This isn’t at all surprising. With a new Godzilla coming this May, we can probably expect to see quite a few of the King of the Monsters’ classic conflicts finally get the Blu-ray treatment.
You may not be familiar with new distribution company Kraken Releasing right now, but if you’re a Godzilla fan, you will be come this summer.
Section23 Films’ new sub-label Kraken Releasing (a sister label to Switchblade Pictures) touts itself as a new international video distribution label specializing in Science Fiction, Fantasy and Horror genre entertainment for mainstream audiences. “Summer of Godzilla” is what they’re calling their plans to release three vintage Godzilla flicks for the first-time ever on U.S. Blu-ray.
First up, and the one I am most personally excited for, is the 1971 psychedelic anti-pollution daikaiju epic Godzilla vs. Hedorah, better known to American audiences by its Westernized title Godzilla vs. the Smog Monster.

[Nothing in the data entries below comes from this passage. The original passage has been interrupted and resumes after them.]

-- ==== Sys2Proof/Laws/KeepsPrincipal.lean ====
section
/-! SUPPORT. What each operation of Machine/Principal.lean keeps. -/

namespace Sys2Proof.Machine

set_option linter.unusedTactic false
set_option linter.unreachableTactic false

theorem State.gbFlush_keeps {a s : State} (h : Keeps a s) : Keeps a (State.gbFlush s) := by
  unfold State.gbFlush
  try dsimp only
  repeat' first
    | with_reducible assumption
    | intro _
    | with_reducible apply State.forAll_keeps
    | with_reducible apply State.retireNow_keeps
    | with_reducible apply State.recalStart_keeps
    | with_reducible apply State.setOpt_keeps
    | with_reducible apply Keeps.ite
    | with_reducible apply Keeps.foldl
    | split
    | dsimp only
    | fail_if_no_progress with_reducible refine Keeps.lit ?_ rfl
    | with_reducible refine Keeps.litDraw ?_ rfl
    | with_reducible refine Keeps.litHost ?_ rfl

theorem State.mailEnd_keeps {a s : State} (h : Keeps a s) : ∀ x1 x2, Keeps a (State.mailEnd s x1 x2) := by
  intros
  unfold State.mailEnd
  try dsimp only
  repeat' first
    | with_reducible assumption
    | intro _
    | with_reducible apply State.setRegF_keeps
    | with_reducible apply State.gbFlush_keeps
    | with_reducible apply State.raise_keeps
    | with_reducible apply State.setRegBit_keeps
    | with_reducible apply Keeps.ite
    | with_reducible apply Keeps.foldl
    | split
    | dsimp only
    | fail_if_no_progress with_reducible refine Keeps.lit ?_ rfl
    | with_reducible refine Keeps.litDraw ?_ rfl
    | with_reducible refine Keeps.litHost ?_ rfl

theorem State.freeNum_snd_keeps {a s : State} (h : Keeps a s) : ∀ x1, Keeps a (State.freeNum s x1).2 := by
  intros
  unfold State.freeNum
  try dsimp only
  repeat' first
    | with_reducible assumption
    | intro _
    | with_reducible apply Keeps.ite
    | with_reducible apply Keeps.foldl
    | split
    | dsimp only
    | fail_if_no_progress with_reducible refine Keeps.lit ?_ rfl
    | with_reducible refine Keeps.litDraw ?_ rfl
    | with_reducible refine Keeps.litHost ?_ rfl

theorem State.freeNum_eq_keeps {a s t : State} (h : Keeps a s) {x1 y0} (e : State.freeNum s x1 = (y0, t)) : Keeps a t := by
  have k := State.freeNum_snd_keeps h x1
  rw [e] at k; exact k

theorem State.mailFail_keeps {a s : State} (h : Keeps a s) : ∀ x1, Keeps a (State.mailFail s x1) := by
  intros
  unfold State.mailFail
  try dsimp only
  repeat' first
    | with_reducible assumption
    | intro _
    | refine State.freeNum_eq_keeps ?_ (by with_reducible assumption)
    | with_reducible apply State.freeNum_snd_keeps
    | with_reducible apply State.mailEnd_keeps
    | with_reducible apply Keeps.ite
    | with_reducible apply Keeps.foldl
    | split
    | dsimp only
    | fail_if_no_progress with_reducible refine Keeps.lit ?_ rfl
    | with_reducible refine Keeps.litDraw ?_ rfl
    | with_reducible refine Keeps.litHost ?_ rfl

theorem State.gbExport_keeps {a s : State} (h : Keeps a s) : Keeps a (State.gbExport s) := by
  unfold State.gbExport
  try dsimp only
  repeat' first
    | with_reducible assumption
    | intro _
    | with_reducible apply State.mailFail_keeps
    | with_reducible apply State.mailEnd_keeps
    | with_reducible apply State.setRegBit_keeps
    | with_reducible apply State.poke_keeps
    | with_reducible apply Keeps.ite
    | with_reducible apply Keeps.foldl
    | split
    | dsimp only
    | fail_if_no_progress with_reducible refine Keeps.lit ?_ rfl
    | with_reducible refine Keeps.litDraw ?_ rfl
    | with_reducible refine Keeps.litHost ?_ rfl

theorem State.gbInstall_keeps {a s : State} (h : Keeps a s) : ∀ x1 x2 x3, Keeps a (State.gbInstall s x1 x2 x3) := by
  intros
  unfold State.gbInstall
  try dsimp only
  repeat' first
    | with_reducible assumption
    | intro _
    | with_reducible apply State.gbWrite_keeps
    | with_reducible apply Keeps.ite
    | with_reducible apply Keeps.foldl
    | split
    | dsimp only
    | fail_if_no_progress with_reducible refine Keeps.lit ?_ rfl
    | with_reducible refine Keeps.litDraw ?_ rfl
    | with_reducible refine Keeps.litHost ?_ rfl

theorem State.gbImport_keeps {a s : State} (h : Keeps a s) : Keeps a (State.gbImport s) := by
  unfold State.gbImport
  try dsimp only
  repeat' first
    | with_reducible assumption
    | intro _
    | with_reducible apply State.mailEnd_keeps
    | with_reducible apply State.forAll_keeps
    | with_reducible apply State.gbInstall_keeps
    | with_reducible apply State.setRegBit_keeps
    | with_reducible apply Keeps.ite
    | with_reducible apply Keeps.foldl
    | split
    | dsimp only
    | fail_if_no_progress with_reducible refine Keeps.lit ?_ rfl
    | with_reducible refine Keeps.litDraw ?_ rfl
    | with_reducible refine Keeps.litHost ?_ rfl

theorem State.commit_snd_keeps {a s : State} (h : Keeps a s) : Keeps a (State.commit s).2 := by
  unfold State.commit
  try dsimp only
  repeat' first
    | with_reducible assumption
    | intro _
    | with_reducible apply State.forAll_keeps
    | with_reducible apply State.gbWrite_keeps
    | with_reducible apply State.setRegF_keeps
    | with_reducible apply Keeps.ite
    | with_reducible apply Keeps.foldl
    | split
    | dsimp only
    | fail_if_no_progress with_reducible refine Keeps.lit ?_ rfl
    | with_reducible refine Keeps.litDraw ?_ rfl
    | with_reducible refine Keeps.litHost ?_ rfl

theorem State.commit_eq_keeps {a s t : State} (h : Keeps a s) {y0} (e : State.commit s = (y0, t)) : Keeps a t := by
  have k := State.commit_snd_keeps h
  rw [e] at k; exact k

theorem State.gbCommit_keeps {a s : State} (h : Keeps a s) : Keeps a (State.gbCommit s) := by
  unfold State.gbCommit
  try dsimp only
  repeat' first
    | with_reducible assumption
    | intro _
    | refine State.commit_eq_keeps ?_ (by with_reducible assumption)
    | with_reducible apply State.commit_snd_keeps
    | with_reducible apply State.mailEnd_keeps
    | with_reducible apply Keeps.ite
    | with_reducible apply Keeps.foldl
    | split
    | dsimp only
    | fail_if_no_progress with_reducible refine Keeps.lit ?_ rfl
    | with_reducible refine Keeps.litDraw ?_ rfl
    | with_reducible refine Keeps.litHost ?_ rfl

theorem State.fwChunk_keeps {a s : State} (h : Keeps a s) : Keeps a (State.fwChunk s) := by
  unfold State.fwChunk
  try dsimp only
  repeat' first
    | with_reducible assumption
    | intro _
    | with_reducible apply State.mailFail_keeps
    | with_reducible apply State.mailEnd_keeps
    | with_reducible apply Keeps.ite
    | with_reducible apply Keeps.foldl
    | split
    | dsimp only
    | fail_if_no_progress with_reducible refine Keeps.lit ?_ rfl
    | with_reducible refine Keeps.litDraw ?_ rfl
    | with_reducible refine Keeps.litHost ?_ rfl

theorem State.fwPrefer_keeps {a s : State} (h : Keeps a s) : Keeps a (State.fwPrefer s) := by
  unfold State.fwPrefer
  try dsimp only
  repeat' first
    | with_reducible assumption
    | intro _
    | with_reducible apply State.mailEnd_keeps
    | with_reducible apply Keeps.ite
    | with_reducible apply Keeps.foldl
    | split
    | dsimp only
    | fail_if_no_progress with_reducible refine Keeps.lit ?_ rfl
    | with_reducible refine Keeps.litDraw ?_ rfl
    | with_reducible refine Keeps.litHost ?_ rfl

theorem State.svnRaise_keeps {a s : State} (h : Keeps a s) : Keeps a (State.svnRaise s) := by
  unfold State.svnRaise
  split
  · exact State.mailEnd_keeps h _ _
  · rename_i hlt
    refine State.mailEnd_keeps (h.trans ?_) _ _
    exact { Keeps.refl s with svn := by simp only [State.svn, Option.getD_some] at hlt ⊢; omega }

theorem State.runPrin_keeps {a s : State} (h : Keeps a s) : ∀ x1, Keeps a (State.runPrin s x1) := by
  intros
  unfold State.runPrin
  try dsimp only
  repeat' first
    | with_reducible assumption
    | intro _
    | with_reducible apply State.secAttest_keeps
    | with_reducible apply State.secImport_keeps
    | with_reducible apply State.clearSlot_keeps
    | with_reducible apply State.sealCreate_keeps
    | with_reducible apply State.teardown_keeps
    | with_reducible apply State.mailFail_keeps
    | with_reducible apply State.gbExport_keeps
    | with_reducible apply State.gbImport_keeps
    | with_reducible apply State.gbCommit_keeps
    | with_reducible apply State.fwChunk_keeps
    | with_reducible apply State.fwPrefer_keeps
    | with_reducible apply State.svnRaise_keeps
    | with_reducible apply State.mailEnd_keeps
    | with_reducible apply Keeps.ite
    | with_reducible apply Keeps.foldl
    | split
    | dsimp only
    | fail_if_no_progress with_reducible refine Keeps.lit ?_ rfl
    | with_reducible refine Keeps.litDraw ?_ rfl
    | with_reducible refine Keeps.litHost ?_ rfl

theorem State.mail_keeps {a s : State} (h : Keeps a s) : ∀ x1, Keeps a (State.mail s x1) := by
  intros
  unfold State.mail
  try dsimp only
  repeat' first
    | with_reducible assumption
    | intro _
    | with_reducible apply State.setRegBit_keeps
    | with_reducible apply State.runPrin_keeps
    | with_reducible apply Keeps.ite
    | with_reducible apply Keeps.foldl
    | split
    | dsimp only
    | fail_if_no_progress with_reducible refine Keeps.lit ?_ rfl
    | with_reducible refine Keeps.litDraw ?_ rfl
    | with_reducible refine Keeps.litHost ?_ rfl

theorem State.principalUp_keeps {a s : State} (h : Keeps a s) : Keeps a (State.principalUp s) := by
  unfold State.principalUp
  try dsimp only
  repeat' first
    | with_reducible assumption
    | intro _
    | with_reducible apply State.setReady_keeps
    | with_reducible apply State.forAll_keeps
    | with_reducible apply State.setRegBit_keeps
    | with_reducible apply State.runPrin_keeps
    | with_reducible apply Keeps.ite
    | with_reducible apply Keeps.foldl
    | split
    | dsimp only
    | fail_if_no_progress with_reducible refine Keeps.lit ?_ rfl
    | with_reducible refine Keeps.litDraw ?_ rfl
    | with_reducible refine Keeps.litHost ?_ rfl

theorem State.startLinks_keeps {a s : State} (h : Keeps a s) : Keeps a (State.startLinks s) := by
  unfold State.startLinks
  try dsimp only
  repeat' first
    | with_reducible assumption
    | intro _
    | with_reducible apply State.forAll_keeps
    | with_reducible apply State.elecStart_keeps
    | with_reducible apply State.optStart_keeps
    | with_reducible apply Keeps.ite
    | with_reducible apply Keeps.foldl
    | split
    | dsimp only
    | fail_if_no_progress with_reducible refine Keeps.lit ?_ rfl
    | with_reducible refine Keeps.litDraw ?_ rfl
    | with_reducible refine Keeps.litHost ?_ rfl

theorem State.measure_keeps {a s : State} (h : Keeps a s) : ∀ x1 x2, Keeps a (State.measure s x1 x2) := by
  intros
  unfold State.measure
  try dsimp only
  repeat' first
    | with_reducible assumption
    | intro _
    | with_reducible apply State.putRegs_keeps
    | with_reducible apply Keeps.ite
    | with_reducible apply Keeps.foldl
    | split
    | dsimp only
    | fail_if_no_progress with_reducible refine Keeps.lit ?_ rfl
    | with_reducible refine Keeps.litDraw ?_ rfl
    | with_reducible refine Keeps.litHost ?_ rfl

theorem State.refuseBank_keeps {a s : State} (h : Keeps a s) : Keeps a (State.refuseBank s) := by
  unfold State.refuseBank
  try dsimp only
  repeat' first
    | with_reducible assumption
    | intro _
    | with_reducible apply State.setRegBit_keeps
    | with_reducible apply State.forAll_keeps
    | with_reducible apply State.setReg_keeps
    | with_reducible apply Keeps.ite
    | with_reducible apply Keeps.foldl
    | split
    | dsimp only
    | fail_if_no_progress with_reducible refine Keeps.lit ?_ rfl
    | with_reducible refine Keeps.litDraw ?_ rfl
    | with_reducible refine Keeps.litHost ?_ rfl

theorem State.bootStage_keeps {a s : State} (h : Keeps a s) : ∀ x1 x2, Keeps a (State.bootStage s x1 x2) := by
  intros
  unfold State.bootStage
  try dsimp only
  repeat' first
    | with_reducible assumption
    | intro _
    | with_reducible apply State.principalUp_keeps
    | with_reducible apply State.measure_keeps
    | with_reducible apply State.refuseBank_keeps
    | with_reducible apply State.startLinks_keeps
    | with_reducible apply Keeps.ite
    | with_reducible apply Keeps.foldl
    | split
    | dsimp only
    | fail_if_no_progress with_reducible refine Keeps.lit ?_ rfl
    | with_reducible refine Keeps.litDraw ?_ rfl
    | with_reducible refine Keeps.litHost ?_ rfl

end Sys2Proof.Machine
end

From its opening “Save the Earth” theme song to the WTF finale where Godzilla flies by rocketing himself through the air in the fetal position via his atomic breath, Godzilla’s ecological smackdown with a shape-shifting sludge monster dubbed Hedorah remains one of the most memorable outings in the annals of Godzilladom. But don’t tell that to Toho; the head of the company was hospitalized during the time of filming, and when he saw the finished product, he was so appalled he had director Yoshimitsu Banno all but blackballed. You might recognize Banno’s name as stories of him trying to get a Smog Monster sequel made have frequently popped up for over a decade now.
The hi-def treatment is also in the works for an outing that sees Big G going native on an island in the South Pacific where he contends with the colossal crustacean Ebirah, Horror of the Deep. That’s the international title for this 1966 sequel we in the U.S. better know as Godzilla vs. the Sea Monster.
This is something of an oddball Godzilla film in that it wasn’t originally intended to be a Godzilla flick at all. Toho wanted to make a follow-up to their wacky King Kong Escapes, but rights issues led to the King of the Monsters replacing Kong at the last minute. If you’ve ever seen this one, you may have noticed that a lot of Godzilla’s behavior is very non-Zill-ish. I mean, since when does Godzilla sit around letting pretty native girls toss fresh fruit in his mouth? Since when does Godzilla eat fruit, period?
So prepare to see Godzilla sleeping inside a mountain until getting awoken Frankenstein-style, sitting on his butt as a beautiful island maiden lulls him into slumber with a series of fruity 3-point shots, and doing battle with a giant vulture, a terrorist organization named Red Bamboo, and a monstrous mutant lobster. Mothra and her twin fairies even factor into the proceedings for good measure.
And then there’s 1972’s Godzilla vs. Gigan. Considering Kraken’s penchant for alternative titles, I’m rather amazed they aren’t releasing this one by its alternate Godzilla on Monster Island moniker. Come to think of it, Godzilla vs. Gigan is really more of the alternate title of this one, domestically.
One of the loopier entries in the franchise (and that’s saying something following on the heels of Smog Monster), the nonsensical plot of this sequel has hippies and a manga artist uncovering an insidious plot by extraterrestrial cockroaches disguised as businessmen building an amusement park as a cover for their world domination scheme, the centerpiece of which is a giant tower built to look like Godzilla that can fire death rays from its teeth. The actual Godzilla and his spiky quadruped sidekick Anguirus tag team wrestle on behalf of mankind against the alien invader’s hench-monsters Ghidorah, the Three-Headed Monster, and a new foe named Gigan that looks like a cyclopean cyborg-chicken-thingamajig with giant hooks for hands and a buzzsaw built into its belly.
In perhaps the dumbest scene in Godzilla movie history, the alien roaches use a device that allows them to translate Godzilla’s and Anguirus’ roars into human language. That alone makes this worth the price of admission.
Godzilla vs. Hedorah, Ebirah, Horror of the Deep, and Godzilla vs. Gigan will include both the English dubbed and original Japanese versions with English subtitles. Kraken Releasing will also provide the films on DVD for those that have yet to upgrade to the magic of Blu-ray. Full specs and release dates are yet to come.